§ **YOUR INSTRUCTIONS**:
All lines from the one containing "p f).evSeq = s.evSeq := rfl" through the final line of the material below must appear exactly as they are, with nothing else.

§ **RECORDED DATA**:
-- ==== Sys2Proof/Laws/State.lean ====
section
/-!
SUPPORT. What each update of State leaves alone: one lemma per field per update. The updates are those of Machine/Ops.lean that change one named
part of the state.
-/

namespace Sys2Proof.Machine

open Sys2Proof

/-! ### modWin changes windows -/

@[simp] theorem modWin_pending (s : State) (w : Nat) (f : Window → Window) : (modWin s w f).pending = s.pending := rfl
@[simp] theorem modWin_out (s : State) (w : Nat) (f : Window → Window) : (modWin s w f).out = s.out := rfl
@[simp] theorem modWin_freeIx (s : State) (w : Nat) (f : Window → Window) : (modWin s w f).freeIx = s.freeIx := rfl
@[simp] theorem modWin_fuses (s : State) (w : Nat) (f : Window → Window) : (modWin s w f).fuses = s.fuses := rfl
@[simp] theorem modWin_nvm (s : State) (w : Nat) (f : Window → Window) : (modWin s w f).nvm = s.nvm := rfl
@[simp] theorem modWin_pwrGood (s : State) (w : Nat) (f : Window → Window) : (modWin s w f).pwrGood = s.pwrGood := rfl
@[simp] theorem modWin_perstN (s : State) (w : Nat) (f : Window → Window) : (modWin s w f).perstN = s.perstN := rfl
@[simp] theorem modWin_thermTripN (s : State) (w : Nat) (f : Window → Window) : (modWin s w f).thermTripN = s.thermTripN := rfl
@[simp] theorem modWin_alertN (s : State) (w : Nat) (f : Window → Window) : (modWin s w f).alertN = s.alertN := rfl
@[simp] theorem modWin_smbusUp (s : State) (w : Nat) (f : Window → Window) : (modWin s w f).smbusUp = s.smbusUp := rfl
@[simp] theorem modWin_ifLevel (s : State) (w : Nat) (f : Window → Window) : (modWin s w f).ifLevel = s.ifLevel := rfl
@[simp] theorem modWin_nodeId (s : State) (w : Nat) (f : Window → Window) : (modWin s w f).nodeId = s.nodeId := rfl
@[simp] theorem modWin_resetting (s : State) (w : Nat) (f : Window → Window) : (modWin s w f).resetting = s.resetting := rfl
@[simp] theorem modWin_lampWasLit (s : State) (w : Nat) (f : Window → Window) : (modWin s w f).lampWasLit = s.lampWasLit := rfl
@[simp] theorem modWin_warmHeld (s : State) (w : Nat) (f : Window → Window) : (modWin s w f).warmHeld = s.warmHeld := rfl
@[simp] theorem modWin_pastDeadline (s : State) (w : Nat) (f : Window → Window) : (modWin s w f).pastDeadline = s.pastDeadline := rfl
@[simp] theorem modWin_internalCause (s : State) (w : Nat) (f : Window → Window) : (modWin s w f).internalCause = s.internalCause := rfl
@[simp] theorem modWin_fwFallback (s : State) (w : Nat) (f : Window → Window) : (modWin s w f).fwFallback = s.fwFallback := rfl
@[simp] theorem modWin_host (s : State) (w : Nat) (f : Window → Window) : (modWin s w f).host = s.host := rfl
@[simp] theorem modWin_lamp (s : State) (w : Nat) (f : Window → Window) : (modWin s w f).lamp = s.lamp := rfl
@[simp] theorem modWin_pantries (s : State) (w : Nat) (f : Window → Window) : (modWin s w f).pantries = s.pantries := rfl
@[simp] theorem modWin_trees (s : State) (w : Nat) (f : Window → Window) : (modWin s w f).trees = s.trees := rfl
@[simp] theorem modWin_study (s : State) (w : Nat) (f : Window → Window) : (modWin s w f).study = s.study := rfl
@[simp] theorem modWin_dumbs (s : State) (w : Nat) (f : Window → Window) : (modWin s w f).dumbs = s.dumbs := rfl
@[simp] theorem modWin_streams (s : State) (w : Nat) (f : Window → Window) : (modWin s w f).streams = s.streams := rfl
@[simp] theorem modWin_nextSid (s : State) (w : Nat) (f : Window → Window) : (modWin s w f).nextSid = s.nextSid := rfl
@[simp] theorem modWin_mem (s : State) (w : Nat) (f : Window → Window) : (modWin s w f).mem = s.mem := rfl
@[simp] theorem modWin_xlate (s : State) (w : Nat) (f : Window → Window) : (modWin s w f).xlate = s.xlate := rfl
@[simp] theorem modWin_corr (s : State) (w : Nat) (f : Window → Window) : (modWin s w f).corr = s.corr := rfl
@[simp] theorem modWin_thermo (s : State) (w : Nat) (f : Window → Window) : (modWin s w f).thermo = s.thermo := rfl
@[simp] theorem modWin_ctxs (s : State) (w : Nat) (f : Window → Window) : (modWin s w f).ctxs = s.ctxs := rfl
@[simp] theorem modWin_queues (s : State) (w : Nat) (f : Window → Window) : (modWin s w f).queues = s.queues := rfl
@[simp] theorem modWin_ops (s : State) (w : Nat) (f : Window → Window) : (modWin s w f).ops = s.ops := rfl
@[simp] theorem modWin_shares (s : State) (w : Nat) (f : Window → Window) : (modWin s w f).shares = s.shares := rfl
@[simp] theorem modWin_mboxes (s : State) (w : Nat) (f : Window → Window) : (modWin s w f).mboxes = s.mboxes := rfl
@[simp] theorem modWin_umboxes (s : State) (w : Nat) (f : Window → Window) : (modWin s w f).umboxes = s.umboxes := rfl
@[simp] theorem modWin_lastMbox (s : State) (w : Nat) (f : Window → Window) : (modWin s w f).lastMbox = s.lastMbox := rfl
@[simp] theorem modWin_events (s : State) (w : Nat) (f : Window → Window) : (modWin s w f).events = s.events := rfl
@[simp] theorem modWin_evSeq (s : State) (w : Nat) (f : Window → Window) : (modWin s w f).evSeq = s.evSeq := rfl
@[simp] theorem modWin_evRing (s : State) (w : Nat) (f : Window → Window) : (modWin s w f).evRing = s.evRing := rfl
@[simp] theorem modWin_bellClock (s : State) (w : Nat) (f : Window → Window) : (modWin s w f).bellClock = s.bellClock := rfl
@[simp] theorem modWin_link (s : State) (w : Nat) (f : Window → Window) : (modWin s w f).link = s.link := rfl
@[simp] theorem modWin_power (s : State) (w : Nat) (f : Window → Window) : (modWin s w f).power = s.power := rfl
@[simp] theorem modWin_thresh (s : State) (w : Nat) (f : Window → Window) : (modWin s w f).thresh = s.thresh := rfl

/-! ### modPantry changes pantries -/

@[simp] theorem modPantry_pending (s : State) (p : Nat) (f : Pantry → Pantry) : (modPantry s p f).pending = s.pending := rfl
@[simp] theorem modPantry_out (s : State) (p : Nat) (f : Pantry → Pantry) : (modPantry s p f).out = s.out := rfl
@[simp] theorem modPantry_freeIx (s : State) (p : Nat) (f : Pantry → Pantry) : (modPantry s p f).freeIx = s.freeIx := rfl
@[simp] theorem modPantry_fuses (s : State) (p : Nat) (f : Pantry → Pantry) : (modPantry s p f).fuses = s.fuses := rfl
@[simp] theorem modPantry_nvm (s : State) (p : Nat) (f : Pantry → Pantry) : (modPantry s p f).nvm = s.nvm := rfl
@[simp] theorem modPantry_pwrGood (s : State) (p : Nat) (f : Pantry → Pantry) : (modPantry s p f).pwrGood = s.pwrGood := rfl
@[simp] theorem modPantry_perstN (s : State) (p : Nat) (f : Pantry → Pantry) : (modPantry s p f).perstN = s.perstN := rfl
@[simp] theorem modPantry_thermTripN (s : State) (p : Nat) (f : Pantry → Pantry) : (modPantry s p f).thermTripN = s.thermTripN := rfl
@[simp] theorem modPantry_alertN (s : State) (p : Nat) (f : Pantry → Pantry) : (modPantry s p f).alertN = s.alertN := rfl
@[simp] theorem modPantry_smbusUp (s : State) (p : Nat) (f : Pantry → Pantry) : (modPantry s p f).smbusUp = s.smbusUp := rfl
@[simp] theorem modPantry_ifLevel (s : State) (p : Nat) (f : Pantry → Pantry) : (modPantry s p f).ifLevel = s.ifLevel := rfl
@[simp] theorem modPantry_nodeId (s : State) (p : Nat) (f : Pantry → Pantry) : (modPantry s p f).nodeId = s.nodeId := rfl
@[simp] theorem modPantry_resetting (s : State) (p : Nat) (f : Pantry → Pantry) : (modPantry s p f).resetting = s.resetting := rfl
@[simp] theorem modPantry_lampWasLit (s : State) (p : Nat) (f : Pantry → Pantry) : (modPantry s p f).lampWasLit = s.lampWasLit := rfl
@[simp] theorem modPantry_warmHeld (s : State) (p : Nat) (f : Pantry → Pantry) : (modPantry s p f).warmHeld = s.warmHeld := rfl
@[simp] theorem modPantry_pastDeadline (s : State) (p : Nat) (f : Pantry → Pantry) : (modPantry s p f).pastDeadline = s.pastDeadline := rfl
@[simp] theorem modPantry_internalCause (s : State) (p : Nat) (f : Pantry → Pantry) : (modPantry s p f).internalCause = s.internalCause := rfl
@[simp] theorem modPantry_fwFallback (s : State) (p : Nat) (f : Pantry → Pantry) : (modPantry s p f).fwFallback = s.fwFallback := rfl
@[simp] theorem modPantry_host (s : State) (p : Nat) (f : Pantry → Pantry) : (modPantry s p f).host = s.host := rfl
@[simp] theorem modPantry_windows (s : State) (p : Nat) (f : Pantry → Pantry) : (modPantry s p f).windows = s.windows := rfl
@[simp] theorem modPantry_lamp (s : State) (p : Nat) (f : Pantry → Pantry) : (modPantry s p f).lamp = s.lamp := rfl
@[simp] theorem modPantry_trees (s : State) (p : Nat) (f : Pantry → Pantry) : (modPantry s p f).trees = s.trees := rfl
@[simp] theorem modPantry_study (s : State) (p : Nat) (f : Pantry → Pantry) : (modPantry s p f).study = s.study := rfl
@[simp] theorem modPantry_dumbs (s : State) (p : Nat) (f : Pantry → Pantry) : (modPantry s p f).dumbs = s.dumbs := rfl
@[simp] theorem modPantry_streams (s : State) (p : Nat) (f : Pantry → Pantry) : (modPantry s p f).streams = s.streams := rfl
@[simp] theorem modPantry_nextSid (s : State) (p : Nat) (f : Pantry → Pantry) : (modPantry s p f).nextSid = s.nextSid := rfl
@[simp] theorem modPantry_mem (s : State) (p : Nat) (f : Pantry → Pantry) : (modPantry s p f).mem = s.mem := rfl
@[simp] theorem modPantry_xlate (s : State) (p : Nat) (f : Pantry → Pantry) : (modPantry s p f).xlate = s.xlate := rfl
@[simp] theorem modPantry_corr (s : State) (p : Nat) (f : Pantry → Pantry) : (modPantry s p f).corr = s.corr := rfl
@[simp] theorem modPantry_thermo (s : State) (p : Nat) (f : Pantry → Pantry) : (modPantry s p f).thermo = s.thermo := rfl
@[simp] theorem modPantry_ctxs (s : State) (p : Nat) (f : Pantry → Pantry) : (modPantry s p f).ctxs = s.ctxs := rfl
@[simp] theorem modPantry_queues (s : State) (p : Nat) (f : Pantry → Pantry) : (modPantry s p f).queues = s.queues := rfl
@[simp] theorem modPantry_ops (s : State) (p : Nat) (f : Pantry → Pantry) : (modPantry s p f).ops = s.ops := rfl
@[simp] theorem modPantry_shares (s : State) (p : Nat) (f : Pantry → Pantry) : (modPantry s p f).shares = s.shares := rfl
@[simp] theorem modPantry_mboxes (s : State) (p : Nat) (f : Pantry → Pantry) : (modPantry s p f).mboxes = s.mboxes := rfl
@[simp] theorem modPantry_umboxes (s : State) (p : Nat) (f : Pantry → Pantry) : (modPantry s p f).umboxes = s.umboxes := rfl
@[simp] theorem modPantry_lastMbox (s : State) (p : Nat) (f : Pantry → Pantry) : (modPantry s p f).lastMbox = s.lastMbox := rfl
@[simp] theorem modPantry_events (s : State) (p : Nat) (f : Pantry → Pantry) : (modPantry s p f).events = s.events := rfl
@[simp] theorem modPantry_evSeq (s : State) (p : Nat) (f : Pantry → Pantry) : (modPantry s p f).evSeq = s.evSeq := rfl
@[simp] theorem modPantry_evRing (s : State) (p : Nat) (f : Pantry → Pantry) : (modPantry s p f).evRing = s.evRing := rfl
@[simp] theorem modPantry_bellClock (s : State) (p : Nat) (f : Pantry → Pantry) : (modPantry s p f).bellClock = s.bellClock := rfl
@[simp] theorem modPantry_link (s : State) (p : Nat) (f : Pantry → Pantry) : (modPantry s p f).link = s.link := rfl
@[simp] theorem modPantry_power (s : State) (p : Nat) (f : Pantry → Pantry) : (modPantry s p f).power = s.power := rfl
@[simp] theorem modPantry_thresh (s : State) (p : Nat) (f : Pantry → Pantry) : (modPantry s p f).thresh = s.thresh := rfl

§ **FINISHED EXERCISE**:
@[simp] theorem modPantry_evSeq (s : State) (p : Nat) (f : Pantry → Pantry) : (modPantry s p f).evSeq = s.evSeq := rfl
@[simp] theorem modPantry_evRing (s : State) (p : Nat) (f : Pantry → Pantry) : (modPantry s p f).evRing = s.evRing := rfl
@[simp] theorem modPantry_bellClock (s : State) (p : Nat) (f : Pantry → Pantry) : (modPantry s p f).bellClock = s.bellClock := rfl
@[simp] theorem modPantry_link (s : State) (p : Nat) (f : Pantry → Pantry) : (modPantry s p f).link = s.link := rfl
@[simp] theorem modPantry_power (s : State) (p : Nat) (f : Pantry → Pantry) : (modPantry s p f).power = s.power := rfl
@[simp] theorem modPantry_thresh (s : State) (p : Nat) (f : Pantry → Pantry) : (modPantry s p f).thresh = s.thresh := rfl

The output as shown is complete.